Она задумчиво взглянула на него.
- Я пытаюсь разобраться.
- В таком случае, не вернуться ли нам к вашим гостям?
Она благодарно кивнула, и они отправились назад в гостиную, где
Сильвия, занялась делами и куда-то исчезла. Даллен еще некоторое время
оставался под впечатлением последних минутка потом его охватило чувство вины
- неизменный спутник последних недель, но теперь к нему добавилось нечто
новое, неясное. Было ли оно предчувствием того, кем может стать для него
Сильвия Лондон, или запоздалым пониманием разницы между влечением, которое
он раньше называл любовью, и шквалом неуправляемых эмоций? Может, именно они
и означают любовь?
"Надо уходить отсюда, - подумал он, - уходить немедленно и никогда не
возвращаться". В дверях он едва не столкнулся с Питером Эззати и его
неразлучной женой.
- А, идеологическая обработка прошла успешно! - весело заметил Эззати.
- Это написано у вас на лице.
- Питер! - Либби прямо-таки исходила тактом. - Гарри сейчас не до нас.

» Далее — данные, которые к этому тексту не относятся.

/-- LNK (10 R332) and the head's view of its slice. -/
structure Lnk where
  /-- The six ports [10 R305; reset Port.reset] -/
  ports : Sparse Port := []
  /-- STAT.SHARE_REFUSED [10 Table 10-11; reset 0] -/
  shareRefused : Bool := false
  /-- STAT.WR_REFUSED [10 Table 10-11; reset 0] -/
  wrRefused : Bool := false
  /-- STAT.SUSPENDED [10 Table 10-11; reset 0] -/
  suspended : Bool := false
  /-- STAT.BANK, sticky [10 Table 10-11, 14 R406; reset 0] -/
  bank : Bool := false
  /-- The ordered bank switch's tick: STAT.PENDING, SWITCH_TICK [10 Table 10-11; reset none] -/
  switchTick : Option Nat := none
  /-- Routing table bank 0, sticky [10 R321, 14 R406; reset 0] -/
  bank0 : Sparse W32 := []
  /-- Routing table bank 1, sticky [10 R321, 14 R406; reset 0] -/
  bank1 : Sparse W32 := []
  /-- IDs whose entries the head has written, and those that PF0 has, sticky [10 R323; reset none] -/
  headIds : List Nat := []
  pf0Ids : List Nat := []
  /-- RERIG_CFG.AUTO [10 Table 10-11; reset 1] -/
  auto : Bool := true
  /-- RERIG_CFG.WAIT in ms [10 Table 10-11; reset 0x0C8] -/
  wait : BitVec 9 := 0xC8
  /-- RERIG_STAT.COUNT [10 Table 10-11; reset 0] -/
  rerigCount : BitVec 16 := 0
  /-- RERIG_STAT.PKG of the last re-rig [10 Table 10-11; reset 0] -/
  rerigPkg : BitVec 12 := 0
  /-- The running suspension or re-rig; PHASE [10 R327, R328; reset none] -/
  rerig : Option Rerig := none
  /-- DROP_SLICE [10 Table 10-11; reset 0] -/
  dropSlice : W32 := 0
  /-- DROP_ROUTE [10 Table 10-11; reset 0] -/
  dropRoute : W32 := 0
  /-- ACCEPT masks, bit i for slice i, sticky [10 R322, 14 R406; reset 0] -/
  accept : W256 := 0
  /-- ROUTE_WR.PORT [10 Table 10-11; reset 0b111] -/
  rwPort : BitVec 3 := 7
  /-- ROUTE_WR.VALID [10 Table 10-11; reset 0] -/
  rwValid : Bool := false
  /-- ROUTE_WR.ID [10 Table 10-11; reset 0] -/
  rwId : BitVec 12 := 0
  /-- Members of the slice, by position and then the spares [10 R325; reset none] -/
  members : List Member := []
  /-- Duties of the spares [08 Table 8-8; reset none] -/
  duties : List Duty := []
  /-- SLICE_SET that waits for RUN at every member: its reply [10 R325; reset none] -/
  sliceSet : Option Rep := none
  /-- SPARE_SETs that wait for their copies: spare and reply [10 R326; reset none] -/
  spareSets : List (Nat × Rep) := []
  /-- Frames of messages whose LAST frame has not come: (TYPE, SRC, DST, TAG, payload) [10 R314; reset none] -/
  msgs : List (Nat × Nat × Nat × Nat × List Byte) := []
  /-- Ticks in a row in which no VERDICT message came from upstream [10 R327; reset 0] -/
  missed : Nat := 0
  /-- The next package on the pipeline path, as the head's ROUTE frame gave it, sticky with the routes [10 R319, R320; reset none] -/
  next : Option Nat := none
  /-- The next package that image pages go to, sticky with the routes [07 R204; reset none] -/
  pageNext : Option Nat := none
  /-- The VERDICT message of the boundary that opened the tick has come by local cycle 64; that of the next boundary has come ahead
  of it [10 R327; reset 0] -/
  verdictHere : Bool := false
  verdictEarly : Bool := false
deriving DecidableEq, Repr
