-- ==== Sys2Proof/Machine/StSrv.lean ====
section
/-! DEFINITION. State of the serving engine: functions and reply rings, command slots, descriptors, streams and
generations, KV blocks and the prefix table, tenants, the sluice (spec/08, spec/09). A field's default value is its
value after a power-on reset; the tag in brackets names the file and rule that gives the field. -/

namespace Sys2Proof.Machine

/-- A reply record (08 Table 8-4) without its PHASE, which its ring place gives. -/
structure Record where
  op : Nat
  status : Nat
  released : Bool
  final : Bool
  text : Bool
  tokens : Bool
  detail : Nat
  ch : Nat
  state : Nat
  tag : W64
  tick : Nat
  word0 : W32
  word1 : W32
  payload : List Byte
deriving DecidableEq, Repr

/-- A reply ring (08 Table 8-15). -/
structure Ring where
  /-- RING.BASE [08 Table 8-15; reset 0] -/
  base : W64 := 0
  /-- RING.CFG.EN [08 Table 8-15; reset 0] -/
  en : Bool := false
  /-- RING.CFG.IRQ [08 Table 8-15; reset 0] -/
  irq : Bool := false
  /-- RING.CFG.SIZE, log2 [08 Table 8-15; reset 0x04] -/
  size : Nat := 4
  /-- RING.CONS [08 Table 8-15; reset 0] -/
  cons : W32 := 0
  /-- RING.PROD [08 Table 8-15; reset 0] -/
  prod : W32 := 0
  /-- Records whose write is to be issued, oldest first [08 R250; reset empty] -/
  wq : List Record := []
  /-- The backlog; BACKLOG.RECORDS counts it [08 R249; reset empty] -/
  backlog : List Record := []
deriving DecidableEq, Repr

/-- A ring after reset. -/
def Ring.reset (_ : Nat) : Ring := {}

/-- One function's SRV set (08 Table 8-14). -/
structure Fn where
  /-- CHAN_RANGE.COUNT [08 Table 8-14; reset 0x4000 for f = 0, else 0] -/
  count : Nat := 0
  /-- CHAN_RANGE.BASE [08 Table 8-14; reset 0] -/
  base : Nat := 0
  /-- STAT.FLR_BUSY [08 Table 8-14; reset 0] -/
  flrBusy : Bool := false
  /-- STAT.RANGE_REFUSED [08 Table 8-14; reset 0] -/
  rangeRefused : Bool := false
  /-- STAT.CONS_BAD [08 Table 8-14; reset 0] -/
  consBad : Bool := false
  /-- STAT.FETCH_ERR [08 Table 8-14; reset 0] -/
  fetchErr : Bool := false
  /-- TABLE address [08 Table 8-14; reset 0] -/
  table : W64 := 0
  /-- TENANTS mask [08 Table 8-14; reset all ones for f = 0, else 0] -/
  tenants : W64 := 0
  /-- IRQ.EN [08 Table 8-14; reset 0] -/
  irqEn : Bool := false
  /-- IRQ.HOLDOFF [08 Table 8-14; reset 0] -/
  holdoff : Nat := 0
  /-- IRQ.VECTOR, 0 to 63 [08 Table 8-14, 12 R373; reset 0] -/
  vector : Nat := 0
  /-- PEND [08 Table 8-14; reset 0] -/
  pend : W64 := 0
  /-- A record that requests a message was written and its message has not gone [08 R251; reset 0] -/
  irqWant : Bool := false
  /-- Tick boundary of the last message [08 R251; reset none] -/
  lastMsg : Option Nat := none
  /-- The 64 reply rings [08 R247; reset Ring] -/
  rings : Sparse Ring := []
deriving DecidableEq, Repr

/-- A function after reset (08 R233, Table 8-14). -/
def Fn.reset (f : Nat) : Fn :=
  if f = 0 then { count := 16384, tenants := BitVec.allOnes 64 } else {}

/-- A channel descriptor (08 Table 8-1) with its stop strings, parsed. -/
structure Desc where
  strict : Bool := false
  reprefill : Bool := false
  inTokens : Bool := false
  outTokens : Bool := false
  noPrefix : Bool := false
  priority : Nat := 0
  draftMax : Nat := 0
  tenant : Nat := 0
  ring : Nat := 0
  maxNew : Nat := 1
  maxContext : Nat := 1
  firstDeadline : Nat := 0
  tokenDeadline : Nat := 0
  parkTtl : Nat := 0
  temperature : W32 := 0
  topP : W32 := 0
  topK : Nat := 0
  repPenalty : W32 := 0
  repWindow : Nat := 0
  seed : W64 := 0
  stopAddr : W64 := 0
  stopLen : Nat := 0
  stopCount : Nat := 0
  user : W32 := 0
  /-- Stop strings: bytes, or token IDs. -/
  stops : List (List Nat) := []
deriving DecidableEq, Repr

/-- A descriptor-cache entry (08 R239). -/
structure CacheEntry where
  ch : Nat
  fn : Nat
  bytes : List Byte
  stops : List Byte
  /-- The tick in which a command that uses it last took effect. -/
  used : Option Nat
deriving DecidableEq, Repr

/-- What a waiting command still has to read (08 R237, R252). -/
inductive Need
  | desc | stops | input
deriving DecidableEq, Repr

/-- A collected command (08 Table 8-2). -/
structure Cmd where
  ch : Nat
  fn : Nat
  op : Nat
  seq : W64
  tag : W64
  packet : List Byte
  /-- The tick boundary at which it was collected. -/
  tick : Nat
  needs : List Need
  /-- The read descriptor: its bytes and its stop block; none when not read or not readable. -/
  desc : Option (List Byte)
  stops : List Byte
  input : List Byte
  /-- A read failed: descriptor or stop block, or input. -/
  descFailed : Bool
  inputFailed : Bool
  /-- The descriptor came by a fetch (else from the cache). -/
  fetched : Bool
  /-- Its read ended at the boundary that collected it: it takes effect at the next one. -/
  late : Bool
  /-- Why the packet is refused, and with what DETAIL; its reply waits for the descriptor that names its ring. -/
  refusal : Option (Nat × Nat)
deriving DecidableEq, Repr

/-- Stream states (09 Table 9-1). -/
inductive StreamSt
  | idle | prefill | decode | parked | done | failed
deriving DecidableEq, Repr

/-- What a generation is for. -/
inductive GenKind
  /-- A generation of GENERATE, OPEN, APPEND or RESUME. -/
  | normal
  /-- The re-prefill of a RESUME after its TTL (09 R291). -/
  | resume
  /-- An EMBED's input (09 R303). -/
  | embed
deriving DecidableEq, Repr
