-- ==== Sys2Proof/Machine/Bits.lean ====
section
/-! DEFINITION. Bit fields, byte order and list helpers (00 R11 to R13: bit 0 is least significant, structures are
little-endian). -/

namespace Sys2Proof.Machine

/-- Bit i of a number. -/
def bitAt (x i : Nat) : Bool := x.testBit i

/-- The field of `len` bits from bit `lo` of a number. -/
def fieldAt (x lo len : Nat) : Nat := (x >>> lo) % 2 ^ len

/-- A Bool as a bit. -/
def b2n (b : Bool) : Nat := if b then 1 else 0

/-- n bits of an integer in two's complement, as a number. -/
def twos (n : Nat) (x : Int) : Nat := (x % (2 ^ n : Nat)).toNat

/-- The signed value of the low n bits. -/
def signed (n : Nat) (x : Nat) : Int :=
  if n ≠ 0 ∧ bitAt x (n - 1) then (x % 2 ^ n : Nat) - (2 ^ n : Nat) else (x % 2 ^ n : Nat)

/-- n bytes of a number, little-endian (00 R12). -/
def leBytes : Nat → Nat → List Byte
  | 0, _ => []
  | n + 1, x => BitVec.ofNat 8 x :: leBytes n (x / 256)

/-- The number that bytes spell, little-endian. -/
def leNat : List Byte → Nat
  | [] => 0
  | b :: bs => b.toNat + 256 * leNat bs

/-- Bytes of a list from an offset; bytes past its end read 0. -/
def sliceAt (l : List Byte) (off n : Nat) : List Byte :=
  let t := (l.drop off).take n
  t ++ List.replicate (n - t.length) 0

/-- The little-endian number at an offset of a structure. -/
def leAt (l : List Byte) (off n : Nat) : Nat := leNat (sliceAt l off n)

/-- A big-endian 32-bit word's bytes (13 R388 u32). -/
def beBytes4 (x : Nat) : List Byte :=
  [BitVec.ofNat 8 (x / 16777216), BitVec.ofNat 8 (x / 65536), BitVec.ofNat 8 (x / 256), BitVec.ofNat 8 x]

/-- Every byte of a range is 0. -/
def zeroAt (l : List Byte) (off n : Nat) : Bool := (sliceAt l off n).all (fun b => b == 0)

/-- A word from its fields: (lowest bit, value). -/
def pack (l : List (Nat × Nat)) : Nat := (l.map (fun (e : Nat × Nat) => e.2 * 2 ^ e.1)).sum

/-- Ceiling division. -/
def ceilDiv (a b : Nat) : Nat := (a + b - 1) / b

/-- The smaller of a number and a limit: a saturating counter's value. -/
def satNat (lim x : Nat) : Nat := min lim x

/-- The first element that a test accepts, with its index. -/
def findIdx1 {α : Type} (p : α → Bool) : List α → Nat → Option (Nat × α)
  | [], _ => none
  | x :: xs, i => if p x then some (i, x) else findIdx1 p xs (i + 1)

/-- Insertion before equal keys, so that the sort is stable. -/
def insertKey {α : Type} (key : α → Nat) (x : α) : List α → List α
  | [] => [x]
  | y :: ys => if key x ≤ key y then x :: y :: ys else y :: insertKey key x ys

/-- Stable sort by a Nat key, ascending. -/
def sortBy {α : Type} (key : α → Nat) : List α → List α
  | [] => []
  | x :: xs => insertKey key x (sortBy key xs)

/-- The numbers from a to a + n - 1. -/
def upFrom (a n : Nat) : List Nat := (List.range n).map (a + ·)

end Sys2Proof.Machine
end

Даллен посмотрел на нее как ястреб на цыпленка и, призвав на помощь всю
свою выдержку, выдавил улыбку.
- Боюсь, я допустил резкость, но теперь все прошло. Неплохо бы выпить
какао или чего-нибудь другого.
- О, вам нужна настоящая выпивка, скота с водой, кажется? - спросил
Эззати, уже удаляясь.
Даллен хотел было окликнуть его и, отказавшись от спиртного, немедленно
уйти, но вспомнил, что еще нет и десяти, а шансы уснуть в пустом доме равны
нулю. Может, не так уж плохо - пообщаться с простыми благожелательными
людьми и чуть-чуть расслабиться. Доказать себе, что он зрелая личность и
способен контролировать свои эмоции.
- Я тут почитал на досуге одну книжку о математической вероятности, -
начал он, - в ней сказано, что два человека, потеряв друг друга в большом
универсальном магазине, практически не смогут встретиться, если только один
из них не будет стоять на месте.
На круглом лице Либби появилось выражение вежливого недоумения.
- Надо же!.
- Да, но если задуматься, то ничего бесполезнее этой информации не
придумаешь. Я подразумеваю...
- А я никогда не бывала в большом универсальном магазине, - перебила
Либби. - Как, наверное, потрясающе было в каком-нибудь "Мэйси", пока в
Нью-Йорке жили люди. Вот и еще одна потеря...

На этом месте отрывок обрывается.